After some searching it doesn't seem like this is a super common problem. Is there something trivial I'm overlooking that could be causing this issue? How would you go about troubleshooting this? Thank you for your time :)
In case of missing Reference you can troubleshoot this issue by:
Unzip your CSPKG file and then again unzip .CSSX file (just rename CSSX to zip) and match that everything references and static content is all there.. This way you can match what is on VM. Also in 2 minute windows when you RDP, try to look for Application event log for exception and get it because that would be the key to find the root cause.
IF you could see the exception in event log and look for the exception, you sure can find where it was generated. You can also use Intellitrace which might require you to redeploy the app.
Also there are ways were copying WinDBG and locking to the specific process you can debug it. I am not sure how much you would want to try but just copy the WinDBG to VM and use it would be enough (not sure how much experience you have with WinDBG though and how much time you would want to spent.)
Also been pestered by this role recycle issue numerous times. Here is the sequence of steps to debug persistent role recycles:
Debugging Azure Role Recycles
Enable Remote Access to your role - RDP login
Check eventvwr.msc (Windows Logs -> Application, App & Service Logs->Windows Azure)
Review the Azure text file logs across both C:\logs and c:\resources
Review custom logs in the Volume E: or F: for any custom role startup logging
Run AzureTools and attach to startup processes (download WinDBG, use Utils->Attach Debugger, select process - WaWorkerHost/WaIISHost, etc), use G to continue and watch debugger output for assemblies failing to load.
Installing Azure Debugging Tools via Powershell
PS> md c:\tools; Import-Module bitstransfer; Start-BitsTransfer http://dsazure.blob.core.windows.net/azuretools/AzureTools.exe c:\tools\AzureTools.exe; c:\tools\AzureTools.exe
If all items above fail - try using other tools in the AzureTools treasure trove - such as fusion logging, etc, this approach above will work!
WinDBG Sample Output - Failing to Locate Assembly (WaIISHost)
The most likely cause is that you have a missing assembly.
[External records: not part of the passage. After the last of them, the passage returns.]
/-- POS_SNAPSHOT (R224): SNAPSHOT is set and the next update captures. -/
def execPosSnapshot (s : State) : Host.Outcome State Fault Refusal := s.onWrite (fun d => d.wrBit Reg.POS_CTRL 0 true)

/-- CMP_ARM (R231, R233). -/
def execCmpArm (k : Fin 8) (hi : Bool) (value : Word) (s : State) : Host.Outcome State Fault Refusal :=
  s.onWrite (fun d => d.opCmpArm k hi value.toNat)

/-- CMP_DISARM (R231). -/
def execCmpDisarm (k : Fin 8) (hi : Bool) (value : Word) (s : State) : Host.Outcome State Fault Refusal :=
  s.onWrite (fun d => d.opCmpDisarm k hi value.toNat)

/-- CMP_FIRE (R232-R236). -/
def execCmpFire (k : Fin 8) (s : State) : Host.Outcome State Fault Refusal := s.withDev (s.dev.opCmpFire k)

/-- CMP_PULSE_RETURN (R234). -/
def execCmpPulseReturn (k : Fin 8) (s : State) : Host.Outcome State Fault Refusal := s.withDev (s.dev.opCmpReturn k)

/-- EMU_STEP (R239). -/
def execEmuStep (e : Fin 2) (s : State) : Host.Outcome State Fault Refusal := s.withDev (s.dev.opEmuStep e)

/-- ADC_SAMPLE (R241-R243). -/
def execAdcSample (n : Fin 8) (code : Int) (s : State) : Host.Outcome State Fault Refusal :=
  s.withDev (s.dev.opAdcSample n code)

end Sys2Proof.Machine
end

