/-- R299: a 100 us interval ends. -/
def Dev.opFlood (d : Dev) : Dev :=
  (List.range 8).foldl
    (fun acc b =>
      let x := acc.ls b
      let n := if x.flooded then x.floodRun + 1 else 0
      let d1 := acc.setLs b { x with flooded := false, floodRun := n }
      if 100 ≤ n then (d1.setLs b { d1.ls b with floodRun := 0 }).quarantine b 4 else d1) d

/-- R301: RELINK. -/
def Dev.opRelink (d : Dev) (b : Nat) : Dev :=
  if d.inHold then
    if d.quarantined b then
      let d1 := ((d.wrF (Reg.LACE_STATUS b) 12 4 0).setPortState b 1).portUp (12 + b)
      d1.setLs b { bucketAt := d1.tc }
    else d
  else d.laceEvent .laceRelinkRefused b []

/-! ## Meanings -/

/-- LACE_LINK_UP (R289). -/
def execLaceLinkUp (bar : Fin 8) (s : State) : Host.Outcome State Fault Refusal := s.withDev (s.dev.opLinkUp bar)

/-- LACE_STEP_TIMEOUT (R290, R299). -/
def execLaceStepTimeout (bar : Fin 8) (s : State) : Host.Outcome State Fault Refusal :=
  s.withDev (s.dev.opStepTimeout bar)

/-- LACE_RETRY (R290). -/
def execLaceRetry (bar : Fin 8) (s : State) : Host.Outcome State Fault Refusal := s.withDev (s.dev.opLaceRetry bar)

/-- FLOOD_INTERVAL (R299). -/
def execFloodInterval (s : State) : Host.Outcome State Fault Refusal := s.withDev s.dev.opFlood

/-- INHIBIT_TOKEN_REPEAT (R281). -/
def execInhibitTokenRepeat (bar : Fin 8) (s : State) : Host.Outcome State Fault Refusal :=
  s.withDev (if s.dev.fieldInhibit bar || s.dev.quarantined bar then s.dev.inhibitToken bar else s.dev)

/-- RELINK (R301). -/
def execRelink (bar : Fin 8) (s : State) : Host.Outcome State Fault Refusal := s.onWrite (fun d => d.opRelink bar)

/-- SENSE_REQ (R296, R297). -/
def execSenseReq (bar : Fin 8) (s : State) : Host.Outcome State Fault Refusal := s.onWrite (fun d => d.opSenseReq bar)

end Sys2Proof.Machine
end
One tactic to catch this is to wrap any startup processing in a master try/catch that manual logs the error to Azure storage.
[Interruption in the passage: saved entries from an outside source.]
-- ==== Sys2Proof/Machine/JobCmds.lean ====
section
/-!
DEFINITION. Job commands: admission (R133-R138), placement (R137), JOB_RUN (R118, R247, R251), JOB_ABORT and JOB_STATUS
(R115, R131, R132).
-/

namespace Sys2Proof.Machine

/-! ## The job record (R133, R134) -/

/-- Number of bars of a mask. -/
def popBars (m : Nat) : Nat := (bitsOf 8 m).length

/-- The plane entry at 32 bytes. -/
def planeOf (bs : List Byte) : PlaneRec where
  pre := byteAt bs 1
  strips := numAt bs 4 4
  compBytes := numAt bs 8 8
  peakBytes := numAt bs 16 8
  chainMax := numAt bs 24 4

/-- The plane entries of a record: bar and its 32 bytes. -/
def planeEntries (r : List Byte) : List (Nat × List Byte) :=
  let bars := bitsOf 8 (byteAt r 6)
  (List.range bars.length).map (fun i => (bars.getD i 0, (r.drop (64 + 32 * i)).take 32))

/-- Reserved values and fields of the record (R135). -/
def recordFieldsOk (r : List Byte) : Bool :=
  decide (1 ≤ byteAt r 4 ∧ byteAt r 4 ≤ 4) && decide (byteAt r 5 ≤ 3) && decide (byteAt r 7 ≤ 1) &&
    ((r.drop 20).take 44).all (fun b => b == 0) && (byteAt r 7 == 1 || numAt r 16 4 == 0) &&
    (planeEntries r).all (fun x => byteAt x.2 0 == x.1 && decide (byteAt x.2 1 ≤ 2) && numAt x.2 2 2 == 0 &&
      numAt x.2 28 4 == 0)

/-- The feature of a mode, and of a pre-transform code (R152, R159). -/
def modeFeat (mode : Nat) : Nat := 7 + mode
def preFeat (pre : Nat) : Nat := 11 + pre

/-- The features that MODE and PRE need are accepted. -/
def Dev.recordFeatsOk (d : Dev) (r : List Byte) : Bool :=
  d.feat (modeFeat (byteAt r 4)) &&
    (planeEntries r).all (fun x => byteAt x.2 1 == 0 || d.feat (preFeat (byteAt x.2 1)))

/-- PRE is allowed for the mode (R159). -/
def preModeOk (mode pre : Nat) : Bool := pre == 0 || (pre == 1 && decide (mode ≤ 2)) || (pre == 2 && decide (3 ≤ mode))

/-- Ranges of the record (R135). -/
def Dev.recordRangesOk (d : Dev) (r : List Byte) (id : Nat) (rep : Bool) : Bool :=
  let mode := byteAt r 4
  numAt r 0 4 == id && byteAt r 6 != 0 && (bitsOf 8 (byteAt r 6)).all d.barEn &&
    byteAt r 5 == d.cfF Reg.FIRE_CTRL 0 2 && (decide (mode ≤ 2) || byteAt r 5 == 0) && (byteAt r 7 == 0 || rep) &&
    decide (1 ≤ numAt r 8 8 ∧ numAt r 8 8 ≤ 2 ^ 48) &&
    (planeEntries r).all (fun x =>
      let p := planeOf x.2
      preModeOk mode p.pre && decide (1 ≤ p.strips) && decide (1 ≤ p.chainMax) && decide (1 ≤ p.compBytes) &&
        decide (1 ≤ p.peakBytes ∧ p.peakBytes ≤ p.compBytes))

/-- The job of a record. -/
def jobOf (r : List Byte) (rep : Bool) : Job :=
  { id := numAt r 0 4, phase := .admitted, mode := byteAt r 4, pitch := byteAt r 5, barMask := byteAt r 6,
    cyclic := byteAt r 7 == 1, lines := numAt r 8 8, cycles := numAt r 16 4, rep := rep,
    planes := (planeEntries r).foldl (fun m x => mapSet {} m x.1 (planeOf x.2)) [] }

/-- The 512 bytes of a descriptor table entry (R138). -/
def jdtBytes (r : List Byte) (rep : Bool) (seq ceiling : Nat) : List Byte :=
  let plane : Nat → List Byte := fun b =>
    match (planeEntries r).find? (fun x => x.1 == b) with | some x => x.2 | none => List.replicate 32 0
  r.take 64 ++ (List.range 8).flatMap plane ++ leBytes 8 (b2n rep) ++ leBytes 8 seq ++ leBytes 4 ceiling ++
    List.replicate 172 0

/-- The eight bar ceilings as JOB_ADMIT returns them (R140). -/
def barCeilData (j : Job) (c : List (Nat × Nat × Nat)) : List Byte :=
  (List.range 8).flatMap (fun b =>
    match c.find? (fun x => x.1 == b) with
    | some x => leBytes 4 (toMmMin x.2.1 (dpiOf j.pitch))
    | none => leBytes 4 0xFFFFFFFF)

/-- R135: the resource checks of a checked record; RE8 is the raster engine of at most one bar without its own. -/
def Dev.admitRefusal (d : Dev) (j : Job) (c : List (Nat × Nat × Nat) × Nat) : Option Nat :=
  let want := (j.planes.map (fun x => x.2.compBytes)).sum
  if 64 ≤ d.job.jobs.length then some NO_JOB_SLOT
  else if j.rep ∧ d.repeatStore < d.repeatUsed + want then some REPEAT_STORE_FULL
  else if c.2 < d.cf Reg.PLACE_RATE_FLOOR ∨ j.barList.any (fun b => !d.barCan b) ∨
      b2n d.re8Free < (j.barList.filter (fun b => !d.hasEngine b)).length ∨
      d.dflLanes.length < j.barList.length then some NO_CAPACITY
  else none

/-- Publish an admitted job. -/
def Dev.publishJob (d : Dev) (j : Job) (r : List Byte) (c : List (Nat × Nat × Nat) × Nat) : Dev :=
  let v := toMmMin c.2 (dpiOf j.pitch)
  let j' : Job := { j with rate := c.2, ceiling := v,
                           barRate := c.1.foldl (fun m x => mapSet 0 m x.1 x.2.1) ([] : NMap Nat) }
  let entry : JdtEntry := ⟨j.id, jdtBytes r j.rep d.ctl.seq v⟩
  let ended := d.job.ended.filter (fun k => k.id ≠ j.id)
  let want := (j.planes.map (fun x => x.2.compBytes)).sum
  let use := if j.rep then mapSet 0 d.strip.repeatUse j.id want else d.strip.repeatUse
  ({ d with job := { d.job with jobs := d.job.jobs ++ [j'], ended := ended, jdt := d.job.jdt ++ [entry] },
            strip := { d.strip with repeatUse := use } }).showRepeat

/-- The body of JOB_ADMIT (R135): the ceiling and the capacity follow from the health that the control plane holds (R137). -/
def Dev.admitBody (dma : Dma) (d : Dev) (o : Out) : Dev :=
  let id := numAt o.entry 8 4
  let rep := bitOf (byteAt o.entry 12) 0
  if (d.findJob id).isSome then d.complete o JOB_ID_IN_USE 0 []
  else
    d.dmaIn o dma (fun _ => none) (fun x r =>
      if r.length ≠ 64 + 32 * popBars (byteAt r 6) then x.complete o OUT_OF_RANGE 0 []
      else if recordFieldsOk r = false then x.complete o RESERVED_FIELD 0 []
      else if x.recordFeatsOk r = false then x.complete o FEATURE_NOT_ACCEPTED 0 []
      else if x.recordRangesOk r id rep = false then x.complete o OUT_OF_RANGE 0 []
      else
        let j := jobOf r rep
        let c := x.asKnown.ceilings j
        match x.asKnown.admitRefusal j c with
        | some st => x.complete o st 0 []
        | none => (x.publishJob j r c).complete o OK (toMmMin c.2 (dpiOf j.pitch)) (barCeilData j c.1))

/-- JOB_PLACEMENT: the placement engine reads the oldest published entry it has not read (R137). -/
def Dev.opPlacement (d : Dev) : Dev :=
  match d.job.jobs.find? (fun j => !j.placed) with
  | some j => d.place j.id
  | none => d

/-! ## JOB_RUN -/

/-- Lowest bar offset among the bars of a job. -/
def Dev.minOmega (d : Dev) (j : Job) : Int :=
  match (j.barList.map d.omega) with
  | [] => 0
  | o :: os => os.foldl min o

/-- The bars of the job still carry another job (R118); a job that waits for a JOB_SWITCH is not yet on its bars. -/
def Dev.barsBusy (d : Dev) (j : Job) : Bool :=
  j.barList.any (fun b =>
    ((d.bf b).job != 0 && (d.bf b).job != j.id) ||
      d.job.jobs.any (fun k => k.id != j.id && k.active && k.run && bitOf k.barMask b && !(k.onBar b).left))

/-- The job becomes SCHEDULED by JOB_RUN (R130). -/
def Dev.schedule (d : Dev) (j : Job) (start : Option Nat) : Dev :=
  ((d.modJob j.id (fun k => { k with phase := .scheduled, run := true, startTime := start })).takeBars j).assignLanes.showRates

/-- The body of JOB_RUN (R118, R247, R251). -/
def Dev.runBody (d : Dev) (o : Out) : Dev :=
  let id := numAt o.entry 8 4
  let at_ := numAt o.entry 16 8
  match d.findJob id with
  | none => d.complete o NO_SUCH_JOB 0 []
  | some j =>
    if d.role = 2 ∧ o.actRes.isSome then
      -- the STANDBY learns the origin from the JOB frame (R425)
      if j.phase = .admitted then
        let d1 := (d.schedule j none).modJob id (fun k => { k with own := some (byteAt o.entry 12, at_) })
        let d2 := if d1.pair.jobX.any (fun x => x.1 == id)
          then d1.setOrigin id (mapGet 0 d1.pair.jobX id) false else d1
        d2.complete o OK 0 []
      else d.complete o OK 0 []
    else if j.phase ≠ .admitted then d.complete o NO_SUCH_JOB 0 []
    else if d.barsBusy j then d.complete o BARS_BUSY 0 []
    else if byteAt o.entry 12 = 0 then
      let x0 : Rat := ((sgn 64 at_ * 65536 : Int) : Rat)
      if 64 * (d.minOmega j / 64) ≤ gridPhase (d.xAt d.tc) x0 (dpiOf j.pitch) then d.complete o START_PASSED 0 []
      else ((d.schedule j none).setOrigin id x0 false).keep o
    else if at_ < d.tc then d.complete o START_PASSED 0 []
    else (d.schedule j (some at_)).keep o

/-! ## JOB_ABORT and JOB_STATUS -/

/-- RESULT of JOB_ABORT: the lowest, over the bars, of the last line issued + 1 (R115). -/
def abortResult (j : Job) : Nat :=
  match j.barList.map (fun b => (j.onBar b).issued) with
  | [] => 0
  | n :: ns => min (ns.foldl min n) 0xFFFFFFFF

/-- Low bits of the last line issued on a bar, all ones when none. -/
def lastLine (j : Job) (bits b : Nat) : Nat :=
  if bitOf j.barMask b = false ∨ (j.onBar b).issued = 0 then 2 ^ bits - 1 else ((j.onBar b).issued - 1) % 2 ^ bits

/-- Mailbox data of JOB_ABORT. -/
def abortData (j : Job) : List Byte := (List.range 8).flatMap (fun b => leBytes 4 (lastLine j 32 b))

/-- The body of JOB_ABORT (R115, R118, R131). -/
def Dev.abortBody (d : Dev) (o : Out) : Dev :=
  let id := numAt o.entry 8 4
  match d.findJob id with
  | some j => (d.abortJob id).complete o OK (abortResult j) (abortData j)
  | none =>
    match d.anyJob id with
    | some j => d.complete o OK (abortResult j) (abortData j)
    | none => d.complete o NO_SUCH_JOB 0 []

/-- State code of JOB_STATUS. -/
def phaseCode : JobPhase → Nat
  | .admitted => 1
  | .scheduled => 2
  | .printing => 3
  | .ended => 4
  | .aborted => 5

/-- The body of JOB_STATUS (R115, R132). -/
def Dev.statusBody (d : Dev) (o : Out) : Dev :=
  match d.anyJob (numAt o.entry 8 4) with
  | none => d.complete o NO_SUCH_JOB 0 []
  | some j =>
    let data := (List.range 8).flatMap (fun b => leBytes 3 (lastLine j 24 b)) ++ leBytes 4 (satU 32 j.skipped) ++
      leBytes 4 (satU 32 j.stripFaults)
    d.complete o OK (phaseCode j.phase + satU 28 j.defects * 16) data

/-! ## Meanings -/

/-- JOB_ADMIT (R115, R133-R140). -/
def execJobAdmit (q : Fin 16) (dma : Dma) (s : State) : Host.Outcome State Fault Refusal :=
  s.withDev (s.dev.runMatched q 0x0120 dma (Dev.admitBody dma))

/-- JOB_PLACEMENT (R137, R142). -/
def execJobPlacement (s : State) : Host.Outcome State Fault Refusal := s.withDev s.dev.opPlacement

/-- JOB_RUN (R118, R247, R251). -/
def execJobRun (q : Fin 16) (s : State) : Host.Outcome State Fault Refusal :=
  s.withDev (s.dev.runMatched q 0x0121 ⟨[], [], none⟩ Dev.runBody)

/-- JOB_STATUS (R115, R132). -/
def execJobStatus (q : Fin 16) (s : State) : Host.Outcome State Fault Refusal :=
  s.withDev (s.dev.runCmd q 0x0123 Dev.statusBody)

end Sys2Proof.Machine
end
If you added any referrences, check to make sure they're set to copylocal=true and that any external assets that were included in your service package were also set to be included.
From Avkash above:
Yes. this mean some issue in your Worker Role code is causing your Worker Role Host Process to crash.. If you look your fault stack you must see the function or the link from your code which generate this fault. IF you need help open a free Azure Support incident to Windows Azure Support team and they will help you.
Just a suggestion: Also Check the installable(if any)and any other references you use are 64bit.Azure VMs have 64bit OS. Once i was stuck up with this kind of problem due to 32/64 bit issues.
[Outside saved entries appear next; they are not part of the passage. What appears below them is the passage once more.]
-- ==== Sys2Proof/Machine/Cameras.lean ====
section
/-!
DEFINITION. The camera host (R332-R341, R348-R352): control accesses, bring-up, line triggers, frames and their records,
the archive, and the commands that read them.
-/

namespace Sys2Proof.Machine

/-! ## Status (CXP_STATUS) -/

/-- CAM_UP and STREAMING of a camera. -/
def Dev.camUp (d : Dev) (c : Nat) : Bool := d.bit Reg.CXP_STATUS c
def Dev.streaming (d : Dev) (c : Nat) : Bool := d.bit Reg.CXP_STATUS (2 + c)

/-- The camera is enabled. -/
def Dev.camEn (d : Dev) (c : Nat) : Bool := d.cfB (Reg.CXP_CAM_CFG c) 0 && d.feat 32

/-- Links of a camera. -/
def Dev.camLinks (d : Dev) (c : Nat) : Nat := 2 ^ d.cfF (Reg.CXP_CAM_CFG c) 1 2

/-- VPIPE_CAMc_FIFO from the lines that wait: the FIFO refills from the overflow ring at once (R341). -/
def Dev.showFifo (d : Dev) (c : Nat) : Dev :=
  let n := (d.cs c).queue.length
  d.wr (Reg.VPIPE_CAM_FIFO c) (min n 64 + (n - 64) * 0x10000)

/-! ## Control window (R334) -/

/-- A GO, written as `v`, starts an access, or is ignored and logged. -/
def Dev.opControl (d : Dev) (write : Bool) (v : Nat) : Dev :=
  let c := d.rdF Reg.CXP_CTL_SEL 0 1
  if d.rd Reg.CXP_CTL_GO ≠ 0 ∨ d.camUp c = false then d.writeIgnored Reg.CXP_CTL_GO v
  else
    ((d.wr Reg.CXP_CTL_GO (if write then 2 else 1)).wrBit Reg.CXP_CTL_STAT 16 false).send
      (.camControl c write (d.rd Reg.CXP_CTL_ADDR) (d.rd Reg.CXP_CTL_DATA))

/-- The camera acknowledges with a code and, for a read, data; or 200 ms pass (none).  The data of a write, and of an
access without an acknowledgement, is not stated: a free value. -/
def Dev.opControlDone (d : Dev) (res : Option (BitVec 8 × Word)) : Dev :=
  if d.rd Reg.CXP_CTL_GO = 0 then d
  else
    let code := match res with | some (x, _) => x.toNat | none => 0xFF
    let data := match res with
      | some (_, w) => if d.rd Reg.CXP_CTL_GO = 1 then w.toNat else (Config.freeWord d.freeCtr).toNat
      | none => (Config.freeWord d.freeCtr).toNat
    let d1 := (d.tick.wr Reg.CXP_CTL_RDATA data).wrF Reg.CXP_CTL_STAT 17 8 code
    (d1.publish Reg.CXP_CTL_STAT).wr Reg.CXP_CTL_GO 0

/-! ## Lines through the pipeline (R341-R347) -/

/-- The line triggers of a frame. -/
def CamSt.trigOf (x : CamSt) (f : FrameSt) : Option TrigFrame :=
  match f.trig with
  | some t => x.trigs.find? (fun y => y.id == t)
  | none => none

/-- The stamps of line i of a frame. -/
def CamSt.stampOf (x : CamSt) (f : FrameSt) (i : Nat) : Option Stamp := (x.trigOf f).bind (fun t => t.stamps[i]?)

/-- One region at one line of a frame that starts at grid index g0. -/
def Dev.regionLine (d : Dev) (c : Nat) (g0 : Int) (st : Stamp) (good : Bool) (rs : Array Nat) (f : FrameSt) (i : Nat) : FrameSt :=
  let r := d.region c i
  if r.kind = 0 then f
  else
    let cur := mapGet none f.acc i
    match d.regKey c r st.pos with
    | none =>
      match cur with
      | none => f
      | some a => { f with acc := mapErase i f.acc, res := mapMod {} f.res i (fun x => x.finish a) }
    | some (j, n, k) =>
      let new : RegAcc := { job := j.id, k := k, cut := d.sameOcc c r j.id k (g0 - 1), g := st.g }
      let same := match cur with | some a => a.job == j.id && a.k == k | none => false
      let a0 := match cur with | some a => if same then a else new | none => new
      let res := match cur with | some a => if same then f.res else mapMod {} f.res i (fun x => x.finish a) | none => f.res
      let a1 := if good then r.gather a0 rs n st.pos else { a0 with bad := a0.bad + 1 }
      let a2 : RegAcc := { a1 with g := st.g }
      { f with res := res, acc := mapSet none f.acc i (some a2) }

/-- Every region at one line. -/
def Dev.regionsLine (d : Dev) (c : Nat) (x : CamSt) (f : FrameSt) (st : Option Stamp) (good : Bool) (rs : Array Nat) : FrameSt :=
  match st with
  | none => f
  | some s =>
    let g0 := match x.stampOf f 0 with | some z => z.g | none => s.g
    (List.range 80).foldl (fun acc i => d.regionLine c g0 s good rs acc i) f

/-- The 12-bit samples of an archived line, two in three bytes (R351). -/
def packSamples : List Nat → List Byte
  | a :: b :: r => leBytes 3 (a % 4096 + b % 4096 * 4096) ++ packSamples r
  | [a] => leBytes 3 (a % 4096)
  | [] => []

/-- The line record of the archive; the position of a line that no trigger stamped is a free value. -/
def Dev.lineRecord (d : Dev) (st : Option Stamp) (flags : Nat) (xs : List Nat) : List Byte :=
  (match st with
   | some s => leBytes 8 (uns 64 (pubI (s.pos * 65536)))
   | none => (List.range 8).map (fun i => Config.freeByte (d.freeCtr + i))) ++
    leBytes 4 flags ++ leBytes 4 0 ++ packSamples xs

/-- Count R values into histogram bins (R348). -/
def countBins (rs : Array Nat) (h : NMap Nat) : NMap Nat :=
  (List.range (6 * camPixels)).foldl
    (fun acc (i : Nat) => mapMod 0 acc (64 * (i % 6) + min 63 (rs.getD i 0 / 1024)) (fun (n : Nat) => n + 1)) h

/-- One line through the pipeline: one pixel in each cycle, and 8 cycles for a change of the camera (R341). -/
def Dev.useCycles (d : Dev) (c : Nat) : Dev :=
  let n := match d.visUse with | u :: _ => (if u.2.2 = c then camPixels else camPixels + 8) | [] => camPixels
  { d with visUse := (d.tc, n, c) :: d.visUse.filter (fun x => decide (d.tc < x.1 + 400000000)) }

/-- The pipeline takes the oldest line that waits of a camera. -/
def Dev.takeLine (d : Dev) (c : Nat) : Dev :=
  let x := d.cs c
  match x.queue, x.frame with
  | l :: rest, some f =>
    let st := x.stampOf f l.index
    let cont := decide (0 < d.cfF Reg.VPIPE_NR 0 4) && !f.cal && !l.bad &&
      (match x.prev, st with | some (g, _), some s => g + 1 == s.g | _, _ => false)
    let prev := if cont then x.prev.map (fun y => y.2.toArray) else none
    let flags := b2n l.bad + 2 * b2n cont + 4 * b2n l.dropBefore
    let arch := if f.slot.isSome then f.archive ++ d.lineRecord st flags l.samples else f.archive
    let d1 := (if st.isNone then { d with freeCtr := d.freeCtr + 8 } else d : Dev).useCycles c
    if l.bad then
      let f1 := d.regionsLine c x f st false #[]
      let f2 : FrameSt := { f1 with archive := arch }
      (d1.setCs c { x with queue := rest, prev := none, frame := some f2 }).showFifo c
    else
      let ci := d.corrIn c f.bank f.cal prev
      let ys := ci.stage1 l.samples.toArray
      let rs := ci.refl ys
      let f1 := d.regionsLine c x f st true rs
      let keep := x.cal.isSome && f.cal
      let sums := if keep then addLists f.calSums (l.samples.map (fun s => 16 * s)) else f.calSums
      let calLines := f.calLines + b2n keep
      let hist := countBins rs f.hist
      let f2 : FrameSt := { f1 with archive := arch, hist := hist, calSums := sums, calLines := calLines }
      let nextPrev := if f.cal then none else st.map (fun s => (s.g, ys.toList))
      (d1.setCs c { x with queue := rest, prev := nextPrev, frame := some f2 }).showFifo c
  | _, _ => d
Are your worker roles exiting their work loop? A local recycle is very fast and you might not notice it, but spin-up time in the cloud can be long.
If the issue is caused by a startup batch file, I have stopped the loop by editing the batch file on the instance to include "exit /b 0" at the beginning. This will tell Azure that the startup was successful and you then have all the time you need to diagnose issues without the VM getting killed.